Source information below:
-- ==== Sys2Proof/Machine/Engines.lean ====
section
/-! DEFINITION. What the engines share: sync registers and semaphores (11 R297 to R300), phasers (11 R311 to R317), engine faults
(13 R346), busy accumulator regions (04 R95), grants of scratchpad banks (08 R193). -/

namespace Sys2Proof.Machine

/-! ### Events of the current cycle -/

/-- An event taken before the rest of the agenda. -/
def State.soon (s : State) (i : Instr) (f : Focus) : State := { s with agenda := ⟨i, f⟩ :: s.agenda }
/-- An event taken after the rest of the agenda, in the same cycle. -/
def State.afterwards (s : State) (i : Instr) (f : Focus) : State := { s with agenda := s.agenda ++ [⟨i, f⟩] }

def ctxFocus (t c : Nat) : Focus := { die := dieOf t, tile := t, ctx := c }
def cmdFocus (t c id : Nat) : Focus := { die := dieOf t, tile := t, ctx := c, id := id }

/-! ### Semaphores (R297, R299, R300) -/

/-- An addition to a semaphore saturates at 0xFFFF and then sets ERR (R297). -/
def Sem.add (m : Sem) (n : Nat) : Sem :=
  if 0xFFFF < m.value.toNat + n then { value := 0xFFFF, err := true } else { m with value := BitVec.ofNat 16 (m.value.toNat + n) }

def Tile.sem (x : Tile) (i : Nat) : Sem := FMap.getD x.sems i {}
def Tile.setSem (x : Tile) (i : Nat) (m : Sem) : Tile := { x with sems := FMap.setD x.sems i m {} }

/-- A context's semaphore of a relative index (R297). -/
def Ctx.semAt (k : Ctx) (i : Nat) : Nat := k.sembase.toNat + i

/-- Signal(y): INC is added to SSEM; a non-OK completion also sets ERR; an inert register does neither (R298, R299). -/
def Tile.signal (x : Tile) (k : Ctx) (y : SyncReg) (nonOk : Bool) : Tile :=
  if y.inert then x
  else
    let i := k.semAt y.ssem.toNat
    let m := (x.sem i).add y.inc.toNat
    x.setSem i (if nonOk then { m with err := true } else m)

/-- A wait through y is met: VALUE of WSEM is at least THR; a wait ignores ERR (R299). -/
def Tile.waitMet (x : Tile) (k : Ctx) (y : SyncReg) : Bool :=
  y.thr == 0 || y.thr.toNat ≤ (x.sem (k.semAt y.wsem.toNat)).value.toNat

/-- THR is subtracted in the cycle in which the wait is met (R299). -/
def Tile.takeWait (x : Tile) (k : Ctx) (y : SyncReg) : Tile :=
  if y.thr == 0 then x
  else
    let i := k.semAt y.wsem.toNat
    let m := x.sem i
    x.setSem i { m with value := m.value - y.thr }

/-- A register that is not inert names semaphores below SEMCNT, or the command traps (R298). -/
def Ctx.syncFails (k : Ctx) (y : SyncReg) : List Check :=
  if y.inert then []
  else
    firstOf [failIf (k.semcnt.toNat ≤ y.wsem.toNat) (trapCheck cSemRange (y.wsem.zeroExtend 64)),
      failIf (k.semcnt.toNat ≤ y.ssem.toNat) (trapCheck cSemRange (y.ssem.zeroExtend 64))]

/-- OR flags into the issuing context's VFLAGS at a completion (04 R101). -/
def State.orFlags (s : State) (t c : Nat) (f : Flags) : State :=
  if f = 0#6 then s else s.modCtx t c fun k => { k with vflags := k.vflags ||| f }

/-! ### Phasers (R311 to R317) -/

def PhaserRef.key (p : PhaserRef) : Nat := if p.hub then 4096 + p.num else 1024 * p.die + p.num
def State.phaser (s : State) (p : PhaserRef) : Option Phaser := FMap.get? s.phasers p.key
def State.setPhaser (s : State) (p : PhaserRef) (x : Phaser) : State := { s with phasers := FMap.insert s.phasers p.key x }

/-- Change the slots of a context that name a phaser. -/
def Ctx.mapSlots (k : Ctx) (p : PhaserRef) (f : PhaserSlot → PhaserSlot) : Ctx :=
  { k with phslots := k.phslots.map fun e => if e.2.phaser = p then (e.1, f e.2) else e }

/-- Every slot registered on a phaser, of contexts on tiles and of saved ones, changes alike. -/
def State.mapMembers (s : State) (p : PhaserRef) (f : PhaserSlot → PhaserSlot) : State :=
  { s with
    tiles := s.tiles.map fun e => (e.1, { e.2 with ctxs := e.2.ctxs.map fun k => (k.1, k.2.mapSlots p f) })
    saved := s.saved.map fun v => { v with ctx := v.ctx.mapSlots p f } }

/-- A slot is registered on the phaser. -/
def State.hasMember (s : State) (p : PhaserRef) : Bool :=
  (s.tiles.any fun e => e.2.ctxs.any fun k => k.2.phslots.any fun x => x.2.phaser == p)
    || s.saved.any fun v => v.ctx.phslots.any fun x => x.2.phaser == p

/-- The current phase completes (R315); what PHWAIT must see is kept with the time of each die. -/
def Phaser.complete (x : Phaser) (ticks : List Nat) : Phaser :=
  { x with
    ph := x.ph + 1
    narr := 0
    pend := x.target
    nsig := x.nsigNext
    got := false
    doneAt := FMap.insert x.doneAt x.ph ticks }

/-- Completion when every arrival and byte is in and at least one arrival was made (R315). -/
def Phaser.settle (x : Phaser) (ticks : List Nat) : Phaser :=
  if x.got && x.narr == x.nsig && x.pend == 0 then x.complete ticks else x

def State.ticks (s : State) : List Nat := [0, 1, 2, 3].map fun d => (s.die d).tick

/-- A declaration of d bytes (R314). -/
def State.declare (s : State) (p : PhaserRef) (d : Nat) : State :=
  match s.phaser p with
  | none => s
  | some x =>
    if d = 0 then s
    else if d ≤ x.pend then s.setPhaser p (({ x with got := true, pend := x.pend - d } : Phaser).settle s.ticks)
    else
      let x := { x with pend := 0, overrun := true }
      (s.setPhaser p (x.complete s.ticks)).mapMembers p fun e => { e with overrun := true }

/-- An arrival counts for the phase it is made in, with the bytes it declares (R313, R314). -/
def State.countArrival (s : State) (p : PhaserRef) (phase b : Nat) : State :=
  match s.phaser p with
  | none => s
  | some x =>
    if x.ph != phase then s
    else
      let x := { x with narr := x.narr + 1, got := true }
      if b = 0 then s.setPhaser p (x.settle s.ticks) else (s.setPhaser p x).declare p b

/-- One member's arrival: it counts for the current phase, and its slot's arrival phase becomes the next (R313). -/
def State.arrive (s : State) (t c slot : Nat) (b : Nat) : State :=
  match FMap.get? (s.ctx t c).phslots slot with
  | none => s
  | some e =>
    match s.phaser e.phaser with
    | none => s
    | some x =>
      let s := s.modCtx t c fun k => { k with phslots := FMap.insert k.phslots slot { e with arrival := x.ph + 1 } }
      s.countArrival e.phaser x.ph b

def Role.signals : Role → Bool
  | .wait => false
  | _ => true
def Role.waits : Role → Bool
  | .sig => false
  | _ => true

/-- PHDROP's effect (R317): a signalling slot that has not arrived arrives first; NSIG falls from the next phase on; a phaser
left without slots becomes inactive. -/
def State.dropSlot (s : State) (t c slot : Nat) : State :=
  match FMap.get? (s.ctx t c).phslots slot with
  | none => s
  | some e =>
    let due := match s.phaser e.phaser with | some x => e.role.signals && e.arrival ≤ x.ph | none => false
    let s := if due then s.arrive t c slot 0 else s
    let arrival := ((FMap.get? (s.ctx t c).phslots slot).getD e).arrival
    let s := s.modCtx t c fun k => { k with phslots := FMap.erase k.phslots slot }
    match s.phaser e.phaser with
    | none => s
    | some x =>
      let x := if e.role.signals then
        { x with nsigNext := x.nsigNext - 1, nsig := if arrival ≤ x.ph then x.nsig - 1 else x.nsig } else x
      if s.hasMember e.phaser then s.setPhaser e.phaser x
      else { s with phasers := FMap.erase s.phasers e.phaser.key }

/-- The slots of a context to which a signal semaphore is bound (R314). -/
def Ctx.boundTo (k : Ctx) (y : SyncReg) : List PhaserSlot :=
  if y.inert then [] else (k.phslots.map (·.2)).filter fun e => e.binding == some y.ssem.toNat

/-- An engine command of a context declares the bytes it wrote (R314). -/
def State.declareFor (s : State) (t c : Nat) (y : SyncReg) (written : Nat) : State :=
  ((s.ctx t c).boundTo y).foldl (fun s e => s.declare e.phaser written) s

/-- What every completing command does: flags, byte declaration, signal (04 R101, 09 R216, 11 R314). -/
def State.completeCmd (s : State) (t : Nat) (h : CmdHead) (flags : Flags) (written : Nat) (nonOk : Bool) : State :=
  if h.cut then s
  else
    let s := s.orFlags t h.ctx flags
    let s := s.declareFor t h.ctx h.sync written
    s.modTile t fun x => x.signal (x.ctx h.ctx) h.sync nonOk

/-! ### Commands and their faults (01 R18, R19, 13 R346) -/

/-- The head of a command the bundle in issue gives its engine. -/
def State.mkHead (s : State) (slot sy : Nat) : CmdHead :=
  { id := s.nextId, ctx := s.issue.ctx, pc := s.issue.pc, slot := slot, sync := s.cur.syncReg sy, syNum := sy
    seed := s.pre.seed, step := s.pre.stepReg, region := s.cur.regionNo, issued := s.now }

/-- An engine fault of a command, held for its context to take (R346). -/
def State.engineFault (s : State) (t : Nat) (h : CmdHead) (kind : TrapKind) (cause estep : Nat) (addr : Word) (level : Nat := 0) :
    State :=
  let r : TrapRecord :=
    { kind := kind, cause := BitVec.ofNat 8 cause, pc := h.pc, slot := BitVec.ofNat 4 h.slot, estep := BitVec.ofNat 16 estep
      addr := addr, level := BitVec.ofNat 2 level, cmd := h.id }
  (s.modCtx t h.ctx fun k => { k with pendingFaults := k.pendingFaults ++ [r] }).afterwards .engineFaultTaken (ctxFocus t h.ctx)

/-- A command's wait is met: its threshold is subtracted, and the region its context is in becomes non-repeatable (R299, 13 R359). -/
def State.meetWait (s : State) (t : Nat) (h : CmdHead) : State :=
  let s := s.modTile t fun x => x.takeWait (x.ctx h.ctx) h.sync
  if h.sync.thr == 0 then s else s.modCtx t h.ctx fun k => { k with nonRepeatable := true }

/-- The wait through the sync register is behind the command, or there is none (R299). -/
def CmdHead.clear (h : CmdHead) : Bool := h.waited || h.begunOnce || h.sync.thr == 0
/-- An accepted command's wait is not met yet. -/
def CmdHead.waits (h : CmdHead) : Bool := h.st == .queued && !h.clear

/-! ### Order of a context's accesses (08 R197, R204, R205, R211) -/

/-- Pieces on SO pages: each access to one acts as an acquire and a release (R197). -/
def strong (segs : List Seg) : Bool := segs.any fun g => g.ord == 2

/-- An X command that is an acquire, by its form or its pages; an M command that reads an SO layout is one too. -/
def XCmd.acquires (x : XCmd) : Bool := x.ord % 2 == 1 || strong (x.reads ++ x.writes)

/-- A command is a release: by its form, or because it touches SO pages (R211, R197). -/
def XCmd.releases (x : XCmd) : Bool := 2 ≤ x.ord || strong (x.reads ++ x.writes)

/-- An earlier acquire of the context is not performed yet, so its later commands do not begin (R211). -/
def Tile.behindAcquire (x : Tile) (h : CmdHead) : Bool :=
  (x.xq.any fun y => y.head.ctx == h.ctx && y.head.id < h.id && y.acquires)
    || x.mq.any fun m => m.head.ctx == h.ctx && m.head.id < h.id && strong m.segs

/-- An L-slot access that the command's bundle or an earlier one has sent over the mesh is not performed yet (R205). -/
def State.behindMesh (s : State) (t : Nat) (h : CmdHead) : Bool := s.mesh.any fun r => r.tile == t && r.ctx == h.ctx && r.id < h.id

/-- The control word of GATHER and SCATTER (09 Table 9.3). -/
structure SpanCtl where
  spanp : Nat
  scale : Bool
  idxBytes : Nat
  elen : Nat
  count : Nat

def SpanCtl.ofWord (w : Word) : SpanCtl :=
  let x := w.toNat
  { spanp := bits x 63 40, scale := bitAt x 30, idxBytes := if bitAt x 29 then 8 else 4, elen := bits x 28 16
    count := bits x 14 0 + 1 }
End of Source information.
Source information below:
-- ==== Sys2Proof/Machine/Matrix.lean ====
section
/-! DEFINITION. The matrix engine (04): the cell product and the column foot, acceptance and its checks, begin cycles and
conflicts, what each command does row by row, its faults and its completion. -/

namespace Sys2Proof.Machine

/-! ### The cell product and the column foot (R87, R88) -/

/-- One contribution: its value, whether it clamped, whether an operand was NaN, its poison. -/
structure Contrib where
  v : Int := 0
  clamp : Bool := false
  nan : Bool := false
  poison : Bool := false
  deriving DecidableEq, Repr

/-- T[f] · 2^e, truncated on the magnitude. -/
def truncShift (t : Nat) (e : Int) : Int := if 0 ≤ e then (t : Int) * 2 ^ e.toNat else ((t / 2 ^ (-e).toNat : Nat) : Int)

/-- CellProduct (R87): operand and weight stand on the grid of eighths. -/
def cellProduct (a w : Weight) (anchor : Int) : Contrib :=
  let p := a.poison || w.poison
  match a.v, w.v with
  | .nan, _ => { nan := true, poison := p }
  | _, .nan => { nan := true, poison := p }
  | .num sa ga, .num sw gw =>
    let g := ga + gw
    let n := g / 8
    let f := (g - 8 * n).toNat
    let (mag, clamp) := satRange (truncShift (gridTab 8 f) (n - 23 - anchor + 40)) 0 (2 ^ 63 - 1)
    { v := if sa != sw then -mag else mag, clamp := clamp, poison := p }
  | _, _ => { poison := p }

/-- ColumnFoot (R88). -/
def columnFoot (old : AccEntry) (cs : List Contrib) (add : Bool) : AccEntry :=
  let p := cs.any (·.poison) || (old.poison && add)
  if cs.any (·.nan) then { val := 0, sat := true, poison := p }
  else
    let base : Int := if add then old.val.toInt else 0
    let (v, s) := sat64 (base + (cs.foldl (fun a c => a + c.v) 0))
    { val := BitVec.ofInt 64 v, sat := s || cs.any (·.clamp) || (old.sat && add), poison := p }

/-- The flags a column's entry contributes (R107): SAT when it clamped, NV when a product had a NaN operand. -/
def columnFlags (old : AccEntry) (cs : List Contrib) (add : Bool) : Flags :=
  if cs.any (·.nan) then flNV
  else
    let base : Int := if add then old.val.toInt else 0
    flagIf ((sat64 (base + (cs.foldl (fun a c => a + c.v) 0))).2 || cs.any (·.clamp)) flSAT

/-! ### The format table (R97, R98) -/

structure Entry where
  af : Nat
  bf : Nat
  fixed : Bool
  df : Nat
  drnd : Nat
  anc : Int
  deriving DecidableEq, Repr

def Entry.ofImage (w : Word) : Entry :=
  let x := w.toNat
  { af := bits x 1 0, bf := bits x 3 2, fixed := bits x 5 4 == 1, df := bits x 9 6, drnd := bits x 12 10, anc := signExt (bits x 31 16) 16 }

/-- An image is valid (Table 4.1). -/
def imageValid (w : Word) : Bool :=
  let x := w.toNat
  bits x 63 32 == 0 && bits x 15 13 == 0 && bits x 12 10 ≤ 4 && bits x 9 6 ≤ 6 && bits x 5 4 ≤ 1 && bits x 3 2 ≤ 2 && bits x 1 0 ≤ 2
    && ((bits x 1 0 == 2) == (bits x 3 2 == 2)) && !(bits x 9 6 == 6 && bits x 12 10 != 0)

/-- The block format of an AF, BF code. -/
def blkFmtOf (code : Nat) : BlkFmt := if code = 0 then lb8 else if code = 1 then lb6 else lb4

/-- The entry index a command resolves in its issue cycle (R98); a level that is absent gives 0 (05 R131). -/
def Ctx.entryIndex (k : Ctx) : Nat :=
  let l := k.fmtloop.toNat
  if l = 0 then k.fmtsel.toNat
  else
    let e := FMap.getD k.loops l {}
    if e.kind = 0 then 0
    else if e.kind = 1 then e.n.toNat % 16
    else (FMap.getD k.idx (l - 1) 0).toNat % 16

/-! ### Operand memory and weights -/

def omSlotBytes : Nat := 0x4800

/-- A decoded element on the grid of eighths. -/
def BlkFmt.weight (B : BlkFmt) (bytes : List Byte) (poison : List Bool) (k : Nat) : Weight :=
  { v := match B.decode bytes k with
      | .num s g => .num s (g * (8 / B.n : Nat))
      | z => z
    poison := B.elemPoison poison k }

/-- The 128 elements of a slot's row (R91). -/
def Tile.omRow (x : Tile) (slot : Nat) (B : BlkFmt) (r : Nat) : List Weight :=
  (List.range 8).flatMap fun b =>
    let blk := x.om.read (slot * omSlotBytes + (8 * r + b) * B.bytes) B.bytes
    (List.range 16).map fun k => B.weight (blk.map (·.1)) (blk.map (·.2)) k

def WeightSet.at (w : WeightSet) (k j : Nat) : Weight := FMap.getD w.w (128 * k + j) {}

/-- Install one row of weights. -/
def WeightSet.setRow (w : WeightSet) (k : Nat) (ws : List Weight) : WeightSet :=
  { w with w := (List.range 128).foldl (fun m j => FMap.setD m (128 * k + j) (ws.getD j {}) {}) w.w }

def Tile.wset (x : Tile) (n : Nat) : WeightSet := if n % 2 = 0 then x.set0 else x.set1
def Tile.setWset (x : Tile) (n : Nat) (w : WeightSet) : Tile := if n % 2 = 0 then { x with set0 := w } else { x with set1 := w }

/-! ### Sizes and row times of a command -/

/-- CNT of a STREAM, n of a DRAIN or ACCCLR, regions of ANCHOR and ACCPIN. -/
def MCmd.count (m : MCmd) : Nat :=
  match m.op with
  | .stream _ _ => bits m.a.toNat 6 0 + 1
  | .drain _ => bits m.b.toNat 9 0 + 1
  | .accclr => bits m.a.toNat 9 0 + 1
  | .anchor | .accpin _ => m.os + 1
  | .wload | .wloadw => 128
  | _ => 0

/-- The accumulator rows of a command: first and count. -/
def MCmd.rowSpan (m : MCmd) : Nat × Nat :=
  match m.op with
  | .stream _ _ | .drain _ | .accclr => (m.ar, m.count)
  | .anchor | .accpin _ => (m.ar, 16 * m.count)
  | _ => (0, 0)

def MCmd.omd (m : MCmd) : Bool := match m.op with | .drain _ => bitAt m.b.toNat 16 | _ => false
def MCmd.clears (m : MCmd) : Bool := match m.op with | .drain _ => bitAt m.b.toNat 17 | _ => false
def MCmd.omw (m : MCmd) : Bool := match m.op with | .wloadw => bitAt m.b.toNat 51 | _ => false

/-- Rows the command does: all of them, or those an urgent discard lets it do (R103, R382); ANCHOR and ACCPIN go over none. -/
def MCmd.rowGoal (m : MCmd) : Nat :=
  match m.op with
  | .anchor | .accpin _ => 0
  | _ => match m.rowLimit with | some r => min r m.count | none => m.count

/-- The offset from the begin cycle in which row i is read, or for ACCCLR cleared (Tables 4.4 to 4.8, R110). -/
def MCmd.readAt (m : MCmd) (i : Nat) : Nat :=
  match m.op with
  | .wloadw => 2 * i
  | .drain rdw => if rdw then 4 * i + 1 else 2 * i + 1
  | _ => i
End of Source information.
- Assignment
Return, with no change at all, every line in the entries above from the line containing "sw then -mag" through the line containing "def blkFmtOf (code".

- Exercise result
    { v := if sa != sw then -mag else mag, clamp := clamp, poison := p }
  | _, _ => { poison := p }

/-- ColumnFoot (R88). -/
def columnFoot (old : AccEntry) (cs : List Contrib) (add : Bool) : AccEntry :=
  let p := cs.any (·.poison) || (old.poison && add)
  if cs.any (·.nan) then { val := 0, sat := true, poison := p }
  else
    let base : Int := if add then old.val.toInt else 0
    let (v, s) := sat64 (base + (cs.foldl (fun a c => a + c.v) 0))
    { val := BitVec.ofInt 64 v, sat := s || cs.any (·.clamp) || (old.sat && add), poison := p }

/-- The flags a column's entry contributes (R107): SAT when it clamped, NV when a product had a NaN operand. -/
def columnFlags (old : AccEntry) (cs : List Contrib) (add : Bool) : Flags :=
  if cs.any (·.nan) then flNV
  else
    let base : Int := if add then old.val.toInt else 0
    flagIf ((sat64 (base + (cs.foldl (fun a c => a + c.v) 0))).2 || cs.any (·.clamp)) flSAT

/-! ### The format table (R97, R98) -/

structure Entry where
  af : Nat
  bf : Nat
  fixed : Bool
  df : Nat
  drnd : Nat
  anc : Int
  deriving DecidableEq, Repr

def Entry.ofImage (w : Word) : Entry :=
  let x := w.toNat
  { af := bits x 1 0, bf := bits x 3 2, fixed := bits x 5 4 == 1, df := bits x 9 6, drnd := bits x 12 10, anc := signExt (bits x 31 16) 16 }

/-- An image is valid (Table 4.1). -/
def imageValid (w : Word) : Bool :=
  let x := w.toNat
  bits x 63 32 == 0 && bits x 15 13 == 0 && bits x 12 10 ≤ 4 && bits x 9 6 ≤ 6 && bits x 5 4 ≤ 1 && bits x 3 2 ≤ 2 && bits x 1 0 ≤ 2
    && ((bits x 1 0 == 2) == (bits x 3 2 == 2)) && !(bits x 9 6 == 6 && bits x 12 10 != 0)

/-- The block format of an AF, BF code. -/
def blkFmtOf (code : Nat) : BlkFmt := if code = 0 then lb8 else if code = 1 then lb6 else lb4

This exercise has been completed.